Cross-Linguistic Rhythmic and Spectral Feature-Based Analysis of Nyishi and Adi: Two Under-Resourced Languages of Arunachal Pradesh
Researchers use rhythm formant analysis to differentiate two under-resourced Tani languages...
A new study from researchers at an Indian institution uses advanced audio processing techniques to differentiate Nyishi and Adi, two closely related but under-resourced languages from the Tani subgroup spoken in Arunachal Pradesh, North-East India. The paper, submitted to Sadhana (Indian Academy of Sciences), employs rhythm formant analysis (RFA)—a frequency-domain method based on amplitude modulation (AM) low-frequency (LF) spectrum analysis—to capture macro-temporal speech rhythm patterns.
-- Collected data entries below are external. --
-- ==== Sys2Proof/Laws/Memory.lean ====
section
/-! SUPPORT. Memory: a read after a write, the canonical form every operation keeps, and what the multi-byte
accesses can do. -/

namespace Sys2Proof.Machine

/-! ### One byte -/

/-- A memory that lists nothing reads as unlisted everywhere (10_state R37). -/
@[simp] theorem Memory.read_nil (a : Nat) : Memory.read [] a = unlistedByte a := rfl

theorem Memory.read_filter_ne (mem : List Host.Cell) (a q : Nat) (h : q ≠ a) :
    Memory.read (mem.filter (fun c => c.1 != a)) q = Memory.read mem q := by
  induction mem with
  | nil => rfl
  | cons c rest ih =>
    by_cases hc : c.1 = a
    · have hq : c.1 ≠ q := fun e => h (e.symm.trans hc)
      rw [List.filter_cons_of_neg (by simp [hc]), ih, Memory.read, if_neg hq]
    · rw [List.filter_cons_of_pos (by simp [hc])]
      simp only [Memory.read, ih]

theorem Memory.read_filter_self (mem : List Host.Cell) (a : Nat) :
    Memory.read (mem.filter (fun c => c.1 != a)) a = unlistedByte a := by
  induction mem with
  | nil => rfl
  | cons c rest ih =>
    by_cases hc : c.1 = a
    · rw [List.filter_cons_of_neg (by simp [hc]), ih]
    · rw [List.filter_cons_of_pos (by simp [hc]), Memory.read, if_neg hc, ih]

theorem Memory.read_insert_ne (c : Host.Cell) (mem : List Host.Cell) (q : Nat) (h : c.1 ≠ q) :
    Memory.read (Memory.insert c mem) q = Memory.read mem q := by
  induction mem with
  | nil => simp [Memory.insert, Memory.read, h]
  | cons d rest ih =>
    unfold Memory.insert
    split
    · simp [Memory.read, h]
    · simp [Memory.read, ih]

theorem Memory.read_insert_self (c : Host.Cell) (mem : List Host.Cell) (h : ∀ d ∈ mem, d.1 ≠ c.1) :
    Memory.read (Memory.insert c mem) c.1 = c.2 := by
  induction mem with
  | nil => simp [Memory.insert, Memory.read]
  | cons d rest ih =>
    unfold Memory.insert
    split
    · simp [Memory.read]
    · rw [Memory.read, if_neg (h d (by simp)), ih (fun e he => h e (by simp [he]))]

/-- A read after a write gives the byte written at its address and leaves every other address as it was
(20_memory R61). It holds of every list of entries. -/
theorem Memory.read_write (mem : List Host.Cell) (a : Nat) (b : Byte) (q : Nat) :
    Memory.read (Memory.write mem a b) q = if q = a then b else Memory.read mem q := by
  unfold Memory.write
  by_cases h : q = a
  · subst h
    rw [if_pos rfl]
    dsimp only
    split
    · rename_i hb
      rw [Memory.read_filter_self, hb]
    · exact Memory.read_insert_self (q, b) _ (by simp)
  · rw [if_neg h]
    dsimp only
    split
    · exact Memory.read_filter_ne mem a q h
    · rw [Memory.read_insert_ne _ _ _ (by simpa using Ne.symm h), Memory.read_filter_ne mem a q h]

/-- The bytes of a run of writes (20_memory R61). -/
theorem Memory.read_writeSeq (bs : List Byte) (mem : List Host.Cell) (a q : Nat) :
    Memory.read (Memory.writeSeq mem a bs) q =
      if h : a ≤ q ∧ q < a + bs.length then bs[q - a]'(by omega) else Memory.read mem q := by
  induction bs generalizing mem a with
  | nil =>
    rw [dif_neg (by simp)]
    rfl
  | cons b bs ih =>
    rw [Memory.writeSeq, ih]
    by_cases h1 : a + 1 ≤ q ∧ q < a + 1 + bs.length
    · have h2 : a ≤ q ∧ q < a + (b :: bs).length := by simp; omega
      have h3 : q - a = (q - (a + 1)) + 1 := by omega
      rw [dif_pos h1, dif_pos h2]
      simp [h3]
    · rw [dif_neg h1, Memory.read_write]
      by_cases h2 : q = a
      · subst h2
        simp
      · have h3 : ¬ (a ≤ q ∧ q < a + (b :: bs).length) := by simp; omega
        rw [dif_neg h3, if_neg h2]

/-! ### The canonical form -/

theorem Memory.risingFrom_some_iff (lo : Nat) (mem : List Host.Cell) :
    Memory.risingFrom (some lo) mem = true ↔
      (∀ c ∈ mem, lo < c.1) ∧ Memory.risingFrom none mem = true := by
  induction mem generalizing lo with
  | nil => simp [Memory.risingFrom]
  | cons c rest ih =>
    simp only [Memory.risingFrom, Bool.and_eq_true, decide_eq_true_eq, List.mem_cons, forall_eq_or_imp]
    constructor
    · rintro ⟨h1, h2⟩
      exact ⟨⟨h1, fun d hd => Nat.lt_trans h1 (((ih c.1).mp h2).1 d hd)⟩, h2⟩
    · rintro ⟨⟨h1, _⟩, h2⟩
      exact ⟨h1, h2⟩

theorem Memory.risingFrom_filter (p : Host.Cell → Bool) (mem : List Host.Cell)
    (h : Memory.risingFrom none mem = true) : Memory.risingFrom none (mem.filter p) = true := by
  induction mem with
  | nil => exact h
  | cons c rest ih =>
    obtain ⟨h1, h2⟩ := (Memory.risingFrom_some_iff c.1 rest).mp h
    by_cases hp : p c
    · rw [List.filter_cons_of_pos hp]
      exact (Memory.risingFrom_some_iff c.1 _).mpr ⟨fun d hd => h1 d (List.mem_of_mem_filter hd), ih h2⟩
    · rw [List.filter_cons_of_neg hp]
      exact ih h2

theorem Memory.mem_insert (c d : Host.Cell) (mem : List Host.Cell) :
    d ∈ Memory.insert c mem ↔ d = c ∨ d ∈ mem := by
  induction mem with
  | nil => simp [Memory.insert]
  | cons e rest ih =>
    unfold Memory.insert
    split
    · simp
    · simp only [List.mem_cons, ih]
      tauto

theorem Memory.risingFrom_insert (c : Host.Cell) (mem : List Host.Cell)
    (h : Memory.risingFrom none mem = true) (hc : ∀ d ∈ mem, d.1 ≠ c.1) :
    Memory.risingFrom none (Memory.insert c mem) = true := by
  induction mem with
  | nil => rfl
  | cons e rest ih =>
    obtain ⟨h1, h2⟩ := (Memory.risingFrom_some_iff e.1 rest).mp h
    unfold Memory.insert
    split
    · rename_i hlt
      refine (Memory.risingFrom_some_iff c.1 _).mpr ⟨?_, h⟩
      intro d hd
      rcases List.mem_cons.mp hd with rfl | hd
      · exact hlt
      · exact Nat.lt_trans hlt (h1 d hd)
    · rename_i hlt
      refine (Memory.risingFrom_some_iff e.1 _).mpr ⟨?_, ih h2 (fun d hd => hc d (by simp [hd]))⟩
      intro d hd
      rcases (Memory.mem_insert c d rest).mp hd with rfl | hd
      · have := hc e (by simp)
        omega
      · exact h1 d hd

/-- Every write within the address space keeps the canonical form. -/
theorem Memory.write_wf (mem : List Host.Cell) (a : Nat) (b : Byte) (h : Memory.wf mem = true)
    (ha : a < memSize) : Memory.wf (Memory.write mem a b) = true := by
  simp only [Memory.wf, Bool.and_eq_true, List.all_eq_true, decide_eq_true_eq, bne_iff_ne] at h ⊢
  obtain ⟨hr, hall⟩ := h
  unfold Memory.write
  dsimp only
  split
  · exact ⟨Memory.risingFrom_filter _ mem hr, fun c hc => hall c (List.mem_of_mem_filter hc)⟩
  · rename_i hb
    refine ⟨Memory.risingFrom_insert _ _ (Memory.risingFrom_filter _ mem hr) (by simp), ?_⟩
    intro c hc
    rcases (Memory.mem_insert _ c _).mp hc with rfl | hc
    · exact ⟨ha, hb⟩
    · exact hall c (List.mem_of_mem_filter hc)

/-- Every run of writes within the address space keeps the canonical form. -/
theorem Memory.writeSeq_wf (bs : List Byte) (mem : List Host.Cell) (a : Nat) (h : Memory.wf mem = true)
    (ha : a + bs.length ≤ memSize) : Memory.wf (Memory.writeSeq mem a bs) = true := by
  induction bs generalizing mem a with
  | nil => exact h
  | cons b bs ih =>
    simp only [List.length_cons] at ha
    exact ih _ _ (Memory.write_wf mem a b h (by omega)) (by omega)

/-! ### The multi-byte accesses (20_memory R53 to R55) -/

/-- Everything a run of writes can do: all bytes land, or the first address above 0xFFF faults and none does. -/
theorem memWriteSeq_eq (bs : List Byte) (a : Nat) (s : State) :
    memWriteSeq a bs s =
      if bs = [] ∨ a + bs.length ≤ memSize then .ok (s.setMem (Memory.writeSeq s.mem a bs))
      else .error (.memoryOutOfRange (max a memSize)) := by
  induction bs generalizing a s with
  | nil => simp [memWriteSeq, Memory.writeSeq, State.setMem]
  | cons b bs ih =>
    rw [memWriteSeq, memWrite]
    by_cases h : a > 0xFFF
    · have : ¬ (a + (b :: bs).length ≤ memSize) := by simp [memSize]; omega
      simp only [if_pos h, this, or_false, reduceCtorEq, if_false]
      rw [Nat.max_eq_left (by simp only [memSize]; omega)]
    · rw [if_neg h]
      dsimp only
      rw [ih]
      by_cases h2 : bs = [] ∨ a + 1 + bs.length ≤ memSize
      · have h3 : (b :: bs) = [] ∨ a + (b :: bs).length ≤ memSize := by
          right
          rcases h2 with rfl | h2
          · simp [memSize]; omega
          · simp; omega
        rw [if_pos h2, if_pos h3]
        rfl
      · have h3 : ¬ ((b :: bs) = [] ∨ a + (b :: bs).length ≤ memSize) := by
          simp only [not_or] at h2 ⊢
          exact ⟨by simp, by simp; omega⟩
        rw [if_neg h2, if_neg h3]
        congr 2
        simp only [memSize] at *
        omega

/-- Everything a run of reads can do: it answers the bytes, or the first address above 0xFFF faults. -/
theorem memReadSeq_eq (count a : Nat) (s : State) :
    memReadSeq a count s =
      if count = 0 ∨ a + count ≤ memSize then
        .ok ((List.range count).map (fun k => Memory.read s.mem (a + k)))
      else .error (.memoryOutOfRange (max a memSize)) := by
  induction count generalizing a with
  | zero => simp [memReadSeq]
  | succ count ih =>
    rw [memReadSeq, memRead]
    by_cases h : a > 0xFFF
    · have : ¬ (a + (count + 1) ≤ memSize) := by simp only [memSize]; omega
      simp only [if_pos h, this, or_false, Nat.succ_ne_zero, if_false]
      rw [Nat.max_eq_left (by simp only [memSize]; omega)]
    · rw [if_neg h]
      dsimp only
      rw [ih]
      by_cases h2 : count = 0 ∨ a + 1 + count ≤ memSize
      · have h3 : count + 1 = 0 ∨ a + (count + 1) ≤ memSize := by
          simp only [memSize] at *
          omega
        rw [if_pos h2, if_pos h3, List.range_succ_eq_map]
        simp [Function.comp_def, Nat.add_assoc, Nat.add_comm 1]
      · have h3 : ¬ (count + 1 = 0 ∨ a + (count + 1) ≤ memSize) := by
          simp only [memSize] at *
          omega
        rw [if_neg h2, if_neg h3]
        have h4 : max (a + 1) memSize = max a memSize := by
          simp only [memSize] at *
          omega
        rw [h4]

/-! ### Register runs (42_index_memory R174, R175) -/

@[simp] theorem State.firstRegs_length (s : State) (x : Reg) : (s.firstRegs x).length = x.val + 1 := by
  simp [State.firstRegs]

theorem State.firstRegs_getElem (s : State) (x : Reg) (k : Nat) (h : k < (s.firstRegs x).length) :
    (s.firstRegs x)[k] = s.getV ⟨k, by simp at h; omega⟩ := by
  simp [State.firstRegs, State.getV]

/-- What loading a run of registers leaves in each (42_index_memory R175). -/
theorem State.putRegs_getV (bs : List Byte) (k : Nat) (s : State) (q : Reg) (hk : k + bs.length ≤ 16) :
    (State.putRegs k bs s).getV q =
      if h : k ≤ q.val ∧ q.val < k + bs.length then bs[q.val - k]'(by omega) else s.getV q := by
  induction bs generalizing k s with
  | nil =>
    rw [dif_neg (by simp)]
    rfl
  | cons b bs ih =>
    simp only [List.length_cons] at hk
    rw [State.putRegs, ih _ _ (by omega)]
    have hq : (q = toNibble k) ↔ q.val = k := by
      simp [toNibble, Fin.ext_iff, Fin.ofNat]
      omega
    by_cases h1 : k + 1 ≤ q.val ∧ q.val < k + 1 + bs.length
    · have h2 : k ≤ q.val ∧ q.val < k + (b :: bs).length := by simp; omega
      have h3 : q.val - k = (q.val - (k + 1)) + 1 := by omega
      rw [dif_pos h1, dif_pos h2]
      simp [h3]
    · rw [dif_neg h1, State.setV_getV]
      by_cases h2 : q.val = k
      · have h4 : k ≤ q.val ∧ q.val < k + (b :: bs).length := by simp; omega
        rw [if_pos (hq.mpr h2), dif_pos h4]
        simp [h2]
      · have h3 : ¬ (k ≤ q.val ∧ q.val < k + (b :: bs).length) := by simp; omega
        rw [dif_neg h3, if_neg (fun e => h2 (hq.mp e))]

end Sys2Proof.Machine
end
By extracting three rhythm formant features—Number of Dominant Peaks (NDP), Mean Frequency of Dominant Peaks (MFDP), and Variance of Dominant Frequencies (VFDP)—along with Discrete Cosine Transform (DCT) coefficients and Mel Frequency Cepstral Coefficients (MFCC), the team found that Nyishi exhibits higher dominant modulation frequencies and greater dispersion than Adi. Rhythm-only features achieved 84-85% classification accuracy using support vector machine (SVM), while adding MFCC representations boosted performance to 90.9% with SVM and 93.96% with a multilayer perceptron (MLP). These results demonstrate that low-frequency modulation captures constrained macro-temporal structure, while spectral features reflect finer phonological differentiation.
- Rhythm-only features (NDP, MFDP, VFDP) achieved 84-85% classification accuracy using SVM
- Adding MFCC spectral features boosted accuracy to 93.96% with MLP and 90.9% with SVM
- Nyishi shows higher dominant modulation frequencies and greater dispersion than Adi, revealing hierarchical differentiation
Why It Matters
This work advances preservation and analysis of under-resourced languages, enabling automated classification for linguistic research and digital inclusion.